Quem se junta a nós?

 

giphy.gif

 

 

 

 

Facebook-7-tecnicas-para-escrever-os-melhores-post

 

Ao ler o título, a minha primeira impressão é a de que na palavra «tenho de» se retira uma obrigação. Por acaso, já me perguntei se «tenho de ler» e cheguei à conclusão que sim, pois é a ler que me conheço, é a ler que encontro as maravilhas musicais na conjugação das palavras, e é a ler que os pensamentos fluem constantemente entre as sinapses abandonadas pelas obrigações do trabalho e da rotina do dia-a-dia. Porém, hoje, enchi o peito de corajoso ar e expirei a vontade necessária para me preparar para esta pergunta difícil.

 

Ao desafio da Catarina Duarte do blogue (In)sensatez, respondo de forma imediata: «tenho de» escrever porque sim. [Claro que já estou de nervos em franja e a pensar em como seria melhor não pensar no assunto, até porque ninguém me pediu nada nem eu quero incomodar as pessoas quando ainda estou a dar pequenos passinhos de criança no que à escrita diz respeito].

 

No meu pensamento, surgiu um monólogo interior que troca impressões.

É muito estranho. Ora leiam:

 

Tenho de escrever, então?

Ah, pois, tenho de escrever porque senão não sabem a «resposta».

 

E faz sentido escrever e colocar por escrito os pensamentos que vivem fechados?

Sim, muito. Há o perigo de curto circuito no cérebro assim sobrecarregado.

 

Quando começaste a escrever?

Não me lembro do momento exato em que comecei a escrever estórias, mas recordo-me de as contar usando a minha imaginação. No sotão da minha infância tudo aparecia misturado, magia, princesas, tesouros escondidos, mistérios por desvendar e fantasmas.
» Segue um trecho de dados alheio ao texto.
-- ==== Sys2Proof/Machine/Steering.lean ====
section
/-! DEFINITION. Steering of device time, its uncertainty, anchors and steps (spec/12_time_base.md R299 to R310, R316). -/

namespace Sys2Proof.Machine
open Sys2Proof

/-! ## Configuration -/

/-- STEP_THR, ns. -/
def State.stepThr (s : State) : Nat := 1000 * s.effField .timStep 0 20
/-- HO_LIMIT, ns. -/
def State.hoLimit (s : State) : Nat := 1000 * s.effField .timStep 20 12
/-- SLEW_MAX, ppm. -/
def State.slewMax (s : State) : Nat := s.effField .timServo 10 7

/-- A disciplining source. -/
def State.timSrc (s : State) (n : Nat) : TimSrc := vget s.tim.sources n TimSrc.reset

/-- The state with a source replaced. -/
def State.setTimSrc (n : Nat) (x : TimSrc) (s : State) : State :=
  s.withTim { s.tim with sources := vset s.tim.sources n x }

/-! ## Steering (R304, R306, R316) -/

/-- An offset after `d` ns of slewing toward 0 at `ppm`. -/
def slewBy (ppm d : Nat) (x : Int) : Int :=
  let r : Int := ppm * d / 1000000
  if x < 0 then min 0 (x + r) else max 0 (x - r)

/-- The offset still being slewed at the present instant. -/
def State.slewNow (s : State) : Int := slewBy s.slewMax (s.clk.now - s.tim.steerAt) s.tim.slewLeft

/-- The total steering of device time at the present instant, ns: what the frequency word has added less what slewing
has removed. -/
def State.steerNow (s : State) : Int :=
  let d : Int := (s.clk.now - s.tim.steerAt : Nat)
  s.tim.steer + s.tim.freq * d / 281474976710656 - (s.tim.slewLeft - s.slewNow)

/-- Offset of the time pulse from its place at the present instant, late counted positive; a change of DELAY is slewed
alike. The pulse moves in true time at SLEW_MAX: what the slewing of device time moves it by counts in (R316). -/
def State.ppsNow (s : State) : Int :=
  let want : Int := s.effField .timPps 11 16
  let x := s.tim.ppsPhase + (want - s.tim.ppsDelay)
  let r : Int := s.slewMax * (s.clk.now - s.tim.steerAt) / 1000000
  let m := s.tim.slewLeft - s.slewNow
  if x < 0 then min 0 (x + max 0 (r - m)) else max 0 (x - max 0 (r + m))

/-- Slewing and steering are accounted up to the present instant. -/
def State.timAdvance (s : State) : State :=
  s.withTim { s.tim with
    steer := s.steerNow, slewLeft := s.slewNow, steerAt := s.clk.now
    ppsPhase := s.ppsNow, ppsDelay := s.effField .timPps 11 16 }

/-! ## Uncertainty and holdover (R310) -/

/-- Twice the standard deviation of a list of offsets. -/
def twoSigma (l : List Int) : Nat :=
  let n := l.length
  let sum := l.foldl (· + ·) 0
  let sq := l.foldl (fun a x => a + x * x) 0
  if n = 0 then 0 else isqrt (4 * ((n : Int) * sq - sum * sum)).toNat / n

/-- U(t) of R310, rounded to whole ns, half upward (DEDUCED, assumption 88). -/
def State.holdoverUnc (s : State) (u0 : Nat) : Nat :=
  let d := s.clk.now - s.tim.uncAt
  let age := s.effField .timHold 10 10 * d * d
  u0 + (divRound (2000000000000 * s.effField .timHold 0 10 * d + age : Nat) 2000000000000000000000).toNat

/-- TIM_UNC; all-ones while unknown or larger. -/
def State.timUnc (s : State) : Nat :=
  match s.tim.state, s.tim.unc with
  | 1, some b => min 0xFFFFFFFF (b + s.slewNow.natAbs)
  | 2, some u => min 0xFFFFFFFF (s.holdoverUnc u)
  | _, _ => 0xFFFFFFFF

/-- HO_EXCEEDED follows the comparison of TIM_UNC with HO_LIMIT (R310). -/
def State.checkExceeded (s : State) : State :=
  let on := decide (s.hoLimit < s.timUnc)
  if on = s.tim.hoExceeded then s
  else (s.withTim { s.tim with hoExceeded := on }).raise 58 (if on then .alarm else .notice) (b2n (!on)) 2 noIndex [word s.timUnc]

/-- The frequency word is frozen: the mean of the integral term, or the starting word (R310). -/
def Tim.freeze (x : Tim) : Int :=
  if x.integral.isEmpty then x.startFreq else x.integral.foldl (· + ·) 0 / (x.integral.length : Int)

/-- The frequency word follows EXT_10M (R303). -/
def State.follows10m (s : State) : Bool := s.effField .timExt 0 1 == 1 && s.tim.ext10m

/-- Holdover begins with U_0, counted from `at_`; the word is frozen unless it follows EXT_10M (R303, R310). -/
def State.enterHoldover (u0 at_ : Nat) (s : State) : State :=
  let was := s.tim.state
  let s := s.timAdvance
  let s := s.withTim { s.tim with
    state := 2, unc := some u0, uncAt := at_, uncSlew := 0, slewLeft := 0
    freq := if s.follows10m then s.tim.freq else s.tim.freeze }
  let s := if was = 2 then s else s.raise 58 .notice 0 1 noIndex [word (min 0xFFFFFFFF u0)]
  s.checkExceeded

/-- Device time is loaded from the plinth's real-time counter at start-up, or stays unset (R309). `rtc` is the counter
and the outage, ns. -/
def State.startTime (rtc : Option (Nat × Nat)) (s : State) : State :=
  match rtc with
  | some (x, outage) =>
    (s.withClk { s.clk with base := (x : Int) - s.clk.now }).enterHoldover (1000000 + outage / 10000) s.clk.now
  | none => s.checkExceeded

/-! ## Anchors and steps (R300, R307, R308) -/

/-- The low and high words of a 64-bit value. -/
def words64 (x : Int) : List Word := [wordI x, wordI (x / 4294967296)]

/-- A new anchor: frame, device time of its tick, frame length (R300). -/
def State.placeAnchor (frame : Word) (time : Int) (s : State) : State :=
  let a : Anchor := { frame := frame, time := time, len := s.frameCourses, gen := (s.tim.anchor.gen + 1) % 256 }
  (s.withTim { s.tim with anchor := a, anchorDue := false }).raise 57 .notice 0 3 noIndex
    [frame, wordI (time / 1000000000), wordI (time / 1000000000 / 4294967296), wordI (time % 1000000000), word a.len]

/-- The offset of the tick from the whole millisecond, centred (R34). -/
def tickPhase (tick : Int) : Int :=
  let p := tick % 1000000
  if p < 500000 then p else p - 1000000

/-- Offsets measured before a step of device time move with it (R303). -/
def Tim.shift (d : Int) (x : Tim) : Tim :=
  { x with
    sources := x.sources.map (fun (y : TimSrc) => { y with offset := y.offset.map (· + d) })
    ports := x.ports.map (fun (p : PtpPort) => { p with
      offset := p.offset.map (· + d), sync := p.sync.map (fun q => (q.1, q.2 + d)), syncWait := p.syncWait.map (fun q => (q.1, q.2 + d)) })
    gnsOffset := x.gnsOffset.map (· + d), extOffset := x.extOffset.map (· + d) }

/-- Device time steps by `d`: the course tick and the pulse do not move, the tick is slewed, and an anchor is placed
for the frame (R34, R300, R308, R316). `seq` is W0 of the event. -/
def State.stepTime (d : Int) (seq : Nat) (s : State) : State :=
  let s := s.timAdvance
  let s := ((s.withClk { s.clk with base := s.clk.base + d }).withTim (s.tim.shift d)).withYlk { s.ylk with srcOffset := s.ylk.srcOffset.map (· + d) }
  let phase := tickPhase (s.clk.tickAt + s.clk.base)
  let was := s.crs.slewing
  let s := s.withCrs { s.crs with phase := phase, slewing := phase != 0 || was }
  let s := if phase ≠ 0 ∧ was = false then s.raise 5 .notice 0 0 noIndex [] else s
  let pps := (s.tim.ppsPhase + d) % 1000000000
  let s := s.withTim { s.tim with ppsPhase := if pps < 500000000 then pps else pps - 1000000000 }
  let s := s.raise 57 .notice 0 2 noIndex (word seq :: words64 d)
  s.placeAnchor s.crs.frame ((s.clk.tickAt - 1000000 * s.crs.course : Int) + s.clk.base)

end Sys2Proof.Machine
end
Tinha muito medo de fantasmas e dos quarenta ladrões de Ali baba!

 

Escrever afasta o medo, sentimentos e emoções?

Não creio. Acho que os ajuda a expulsar ou minimizar, dimuindo a sua intensidade. Colocar por palavras ajuda a clarificar as ideias e a colocar sob outra perspetiva algo que não vimos ou não refletimos.

 

É preciso ter imaginação para escrever?

Sem sombra de dúvida. Imaginação, criatividade e muita persistência, porque só a vontade não é suficiente. 

 

Achas que consegues escrever sempre que te apetece?

Quase sempre. Basta estar em silêncio. Sucede, porém, que o comando cerebral nem sempre tem pilhas e às vezes não dá. É normal e é aqui que entra a persistência. Nunca podemos desistir.

 

 

Este brainstorm interior levou-me à conclusão mais brilhante à face das terras lusitanas e que é esta:

Ao «tenho de escrever» acrescento o «sim» que, tal como num casamento, são os votos apropriados para quem quer ter a vida de escritor, e atendendo a que escrevo para me divertir acho que vou prolongar a fase do namoro por mais uns anos.